This is another of those “everyone-has-it-except-me” recipes. I have eaten this ‘salad’ lots of times, but have never made it for myself mainly because I didn’t have the recipe. Soooooo…one day recently I stumbled across the recipe on someone else’s blog. And then a couple of days after that I found it on yet another person’s blog. And then I found it all over the place on blogs and foodie websites. And now my own version of this umm…charming…recipe is on my blog so that I can find the recipe whenever I want it and won’t have to go snooping around the web for someone else’s recipe.
As I think about it, in that twisted contorted way that my mind works, wouldn’t that make for a really embarrassing nightmare? Getting caught snooping in someone’s house for a recipe? There you are in the middle of the night with one of those little mini-mag flashlights quietly rifling through your neighbor’s recipe stash with curlers in your hair. (Don’t ask me why you are wearing curlers; it just seems like the right thing to do in a dream for some reason.) You get really absorbed in the great recipes you are finding and then suddenly the kitchen lights go on and your neighbor is standing there poised with his or her trusty baseball bat or fly swatter and a seriously shocked look on his or her face. You, of course, are sitting cross-legged on the floor with recipes all around you stammering an apology and trying to explain that all you really needed was that recipe for the raspberry cream cheese pretzel salad that your neighbor made for the last block party and that you wanted it really badly at 2:00 in the morning and you didn’t want to wake up your neighbor to ask for the recipe at that time of the morning and would they please not call the cops because it isn’t really a break-in considering that you aren’t there to take any of their valuables and after all, they know you…sort of…but not really, because the real you wouldn’t be as ridiculous as to come into their home uninvited to get a recipe in the wee hours of the morning. Your neighbors are dumbfounded by your behavior and stand there gawking as you make a hasty retreat out of their back door and over the fence clutching the cherished recipe. We won’t mention that it would have been far easier to leave by the front door with no fence to climb, but after all, this is a dream so you take the hard way out through the back door and over the fence where there is now a barking dog chasing you trying to eat both you and your recipe. Where did the dog come from? You don’t have a dog and neither does your neighbor, but there it is chasing you and snarling and now your neighbors are standing on their back porch cheering on the dog. You are just about to become dog fodder when you suddenly wake up, gripping the covers of your bed, being outrageously grateful to be in your own room and saying, “Holy crap, where in blazes did that insane dream come from? What is wrong with me that my psyche could come up with such a ludicrous situation? Oh no! …was I dressed or naked in that dream?”

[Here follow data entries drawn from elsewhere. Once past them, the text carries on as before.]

-- ==== Sys2Proof/Tests/Slice0.lean ====
section
/-! SUPPORT. The model's own tests: a refused term for each check of WellFormed; one or two steps' outcomes
for each command, with the values of the manual's worked examples; and, for each statement with hypotheses, a
concrete state and operands that meet them. -/

-- One theorem after another: the threads of many at once do not fit in the memory a check may take.
set_option Elab.async false

namespace Sys2Proof.Tests

open Sys2Proof Sys2Proof.Machine

/-! ### Well-formedness: an ill-formed term for each check -/

theorem test_wellFormed_refuses :
    (Instr.configure ⟨some 1, [], none, none, none, none, none, none, none, some true⟩).wellFormed = false
      ∧ (Instr.frameReceived ⟨1, 1, List.replicate 256 0, 0⟩ 0).wellFormed = false
      ∧ (Instr.collectLimit 32).wellFormed = false ∧ (Instr.lifetimeExpiry 32).wellFormed = false
      ∧ (Instr.lingerExpiry 32).wellFormed = false ∧ (Instr.assemblyLimit 8).wellFormed = false
      ∧ (Instr.relayWaitExpiry 32).wellFormed = false ∧ (Instr.tallyWaitExpiry 32).wellFormed = false
      ∧ (Instr.feedMessageOtherKind 1 0 []).wellFormed = false
      ∧ (Instr.feedMessageOtherKind 5 0 []).wellFormed = false := by decide +kernel

theorem test_wellFormed_accepts :
    (Instr.frameReceived ⟨1, 1, List.replicate 255 0, 0⟩ 0).wellFormed = true
      ∧ (Instr.collectLimit 31).wellFormed = true ∧ (Instr.assemblyLimit 7).wellFormed = true
      ∧ (Instr.feedMessageOtherKind 0 0 []).wellFormed = true
      ∧ (Instr.feedMessageOtherKind 6 0 []).wellFormed = true := by decide +kernel

/-! ### Layouts and arithmetic: the manual's worked values -/

/-- The header taken apart in section 1.3. -/
def exampleHeader : HeaderSegment :=
  ⟨⟨0x0123, 0x2A17⟩, 2, .alert, 1, 3, 90, [0x30A205, 0x30A400], [⟨0x11A6, 3⟩, ⟨0x49E0, 2⟩]⟩

/-- Its 21 bytes. -/
def exampleBytes : List Byte :=
  [0x01, 0x23, 0x2A, 0x17, 0x02, 0x13, 0x00, 0x5A, 0x22, 0x30, 0xA2, 0x05, 0x30, 0xA4, 0x00,
    0x11, 0xA6, 0x03, 0x49, 0xE0, 0x02]

theorem test_header_example : readHeader exampleBytes = some exampleHeader := by decide +kernel

theorem test_header_malformed :
    readHeader (exampleBytes.set 8 0x20) = none ∧ readHeader (exampleBytes ++ [0]) = none := by
  decide +kernel

/-- The check value of R10, for the nine ASCII bytes 1 to 9. -/
theorem test_crc : crc [0x31, 0x32, 0x33, 0x34, 0x35, 0x36, 0x37, 0x38, 0x39] = 0x29B1 := by
  decide +kernel

/-- The area test's example (section 1.8). -/
theorem test_areaTest :
    let p := some (0x30A205 : ZoneCode)
    zoneTest p 0 = .inside ∧ zoneTest p 0x300000 = .inside ∧ zoneTest p 0x340000 = .outside
      ∧ zoneTest p 0x30A000 = .inside ∧ zoneTest p 0x30A400 = .outside ∧ zoneTest p 0x30A205 = .inside
      ∧ zoneTest p 0x30A206 = .outside ∧ zoneTest (some 0x30A000) 0x30A205 = .unknown
      ∧ zoneTest (some 0x30A000) 0x30A403 = .outside := by decide +kernel

/-- The counts of the worked cases of section 8.5. -/
theorem test_tallyCount :
    let a := List.replicate 20 0 ++ List.replicate 8 1 ++ List.replicate 3 2 ++ [3]
    let b := List.replicate 4 3 ++ List.replicate 10 4 ++ List.replicate 10 5 ++ List.replicate 8 6
    let c := (List.replicate 32 1).set 9 0
    tallyCount (.sketch a 0) = 15 ∧ tallyCount (.sketch b 25) = 456 ∧ tallyCount (.sketch c 25) = 111
      ∧ tallyCount (.sketch (c.set 9 1) 25) = 44 := by decide +kernel

/-- The waits of section 7.4 and of the worked sequences. -/
theorem test_waits :
    let r (o : Origin) (l : Option Int) : RelayRecord := ⟨.none, 1, o, 3, l, 0⟩
    relayWaitMillis .normal 0x12345680 0x2A17 (r .peer (some (-72))) = 522
      ∧ relayWaitMillis .normal 0x12345680 0x2A17 (r .cell none) = 498
      ∧ relayWaitMillis .normal 0x12345680 0x2A17 (r .peer (some (-30))) = 778
      ∧ relayWaitMillis .normal 0x12345680 0x2A17 (r .peer (some (-118))) = 218
      ∧ relayWaitMillis .fast 0x12345680 0x2A17 (r .peer (some (-72))) = 342
      ∧ tallyWaitMillis 0x12345680 0x2A17 = 1419 := by decide +kernel

/-! ### States -/

/-- A configuration with the manual's station tag and the defaults, doze enabled. -/
def cfg : Settings := ⟨0x12345680, 4, 2, 500, 10, 800, 30, 10, true⟩

/-- A configured part at rest, 10 s after its clock began. -/
def live : State :=
  { State.reset with
    now := 10000000
    slc := { State.reset.slc with medium := .idle, quietSince := some 0 }
    pwc := { State.reset.pwc with hold := .running 20000000 }
    fp := { State.reset.fp with modemReady := true }
    al := { State.reset.al with config := some cfg } }

/-- An entry that is PRESENTING, with one COMPLETE text of two segments and one tag. -/
def alert : Entry where
  id := ⟨0x0123, 0x2A17⟩
  update := 2
  action := .alert
  category := 2
  precedence := 10
  origin := .peer
  zones := [0x30A400]
  area := .outside
  texts := [⟨0x11A6, 2, .complete [⟨List.replicate 96 0x41⟩, ⟨[0x42]⟩]⟩]
  lifetimeEnd := 1810000000
  state := .presenting
  presented := true
  ownAck := false
  partialMark := false
  accepted := 1
  acked := none
  relay := ⟨.none, 2, .peer, 4, some (-72), 1⟩
  tallySend := freshTallySend
  tally := .list [0x0000F3A0]
  lastReported := 0

/-- The entry with another relay state. -/
def relaying (r : RelayState) : Entry := { alert with relay := { alert.relay with state := r } }

/-- A part whose table slot 0, of generation 5, holds an entry. -/
def holding (e : Entry) (s : State := live) : State :=
  { s with atc := { s.atc with table := ⟨5, some e⟩ :: List.replicate 31 ⟨0, none⟩ } }

/-- A part in another medium state. -/
def heard (m : Medium) (s : State := live) : State := { s with slc := { s.slc with medium := m } }

/-- A part with another zone hold time, in minutes. -/
def zoneHeld (minutes : Nat) : State :=
  { live with al := { live.al with config := some { cfg with zoneHold := minutes } } }

/-- A part with a position. -/
def placed (z : ZoneCode) (src : PositionSource) (s : State := live) : State :=
  { s with atc := { s.atc with position := some ⟨z, src, 9000000⟩ } }

/-- The relay job of the entry, current, its header staged. -/
def relayingPart (m : Medium) (won endMark : Bool) (left : List FrameRef) (r : RelayState) : State :=
  let s := holding (relaying r)
  { s with slc := { s.slc with
    medium := m
    quietSince := if m.sending then none else some 9998000
    stage := [makeFrame 1 0x12345680 exampleBytes]
    current := some
      ⟨⟨alert.id, .relay, 10, some 2, relayFrames alert, 9000000⟩, left, endMark, won⟩ } }

/-- A part with a frame in its receive FIFO. -/
def received (kind : Byte) (body : List Byte) (s : State := live) : State :=
  { s with slc := { s.slc with rxFifo := [⟨makeFrame kind 0x00B12A04 body, -60⟩] } }

/-- A part with a segment in its page FIFO. -/
def paged (kind : PageKind) (segment : List Byte) (s : State := live) : State :=
  { s with fp := { s.fp with pageFifo := [⟨kind, segment⟩] } }

/-- A part with a full table, an identity of its own in each slot and the given states, and a header waiting. -/
def full (st : Nat → EntryState) : State :=
  let s := paged .header exampleBytes
  { s with atc := { s.atc with table := (List.range 32).map fun k =>
    ⟨0, some { alert with id := ⟨0x0200, BitVec.ofNat 16 k⟩, precedence := 12, state := st k }⟩ } }

/-- A part with an outstanding report of count 12 for slot 0, and slot 0's element not queued. -/
def reported (s : State) : State :=
  { s with
    fp := { s.fp with coverage := true }
    tu := ⟨[], some ⟨alert.id, ⟨0, 5⟩, 12, 15000000⟩⟩ }

/-- A part in DOZE, with its next sample window at 10.5 s. -/
def dozing (warmUp : Option Micros) (window : Option Window) : State :=
  { live with
    slc := { live.slc with medium := .dozeSampling, quietSince := none }
    pwc := ⟨.doze, .runOut, warmUp, if warmUp = none then some 10500000 else none, window⟩ }

/-- The state a command answers. -/
def after (c : Instr) (s : State) : State :=
  match exec c s with
  | .next t => t
  | _ => State.reset

/-- A segment of text 0, with a payload of one byte where it is the last. -/
def segment (update index count : Nat) : TextSegment :=
  ⟨alert.id, update, 0, index, count, if index + 1 = count then [0x43] else List.replicate 96 0x43⟩

/-! ### Commands of the application link -/

theorem test_powerOnReset :
    (after (.powerOnReset true) (holding alert)).entryAt 0 = none
      ∧ (after (.powerOnReset true) (holding alert)).genAt 0 = 0
      ∧ (after (.powerOnReset true) live).fp.modemReady = true
      ∧ (after (.powerOnReset true) live).al.config = none := by decide +kernel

You try to avoid your neighbors for the next few days just in case they somehow know that you dreamed about breaking into their house for a recipe.
Would you believe that I was stone cold sober when I wrote that bit of dream quirkiness? I am always stone cold sober. Never been drunk in my life except once back when I was 18 and Nyquil used to be 25% alcohol and I had a cold and my friend introduced me to the miracle of NyQuil, then sort of snickered to himself as he assured me that I would be feeling great soon. “Drink it fast,” said my soon to be not friend, “It burns at first, but I promise that you will feel a lot better.” My tongue went numb and I couldn’t speak clearly, but within a few minutes I sort of didn’t care that I was sick and had a fever and that all of my joints and muscles were achy. I kind of liked getting colds after that.
True story, that one. Now, of course, NyQuil has taken all of the fun out of getting a cold. You just take the NyQuil (alcohol-free) and for 4 hours your aches and pains magically leave, but you no longer get the buzz that was really kind of nice back in the 70′s. No more holding hands with strangers and slurring Kumbaya with a stuffy nose kind of sound.
Well…didn’t I go far astray on those two adventures that have absolutely nothing to do with this recipe. But, I suspect that you don’t always drop by here just for the food, right?
I ought to tell you that I had intended to post this recipe just prior to Easter because it is my understanding that this is often a favorite ‘salad’ served with the Easter meal, as well as an often used ‘salad’ for pot lucks. Surprise! I didn’t get this done for Easter, however I did rush out on the Monday morning after Easter to get the ingredients because I really, really, really had a craving for this wonderful creation. Would you believe that my nearby grocery store was ought of stock of frozen raspberries? I’m thinking that everyone except me must have made this little salad for Easter and the stores didn’t plan ahead for the day after Easter, when of course, I wanted to make this salad/dessert.
It really doesn’t make sense to call this a salad because it is quite rich, but it doesn’t make sense to call it a dessert either because…well…I don’t know why. In some parts of the country anything with Jell-O in it is considered a salad whereas in other parts of the country anything with Jell-O falls into the dessert category. So, I guess it’s a dessert salad…a sassert…a dessal…a deslad…a ladsert. (How many nonsense word combinations can you make from ‘dessert salad’?)
As you can see I don’t need to be drunk on NyQuil or having a kooky dream to get all tangled up in nonsense. I am amazing at nonsense.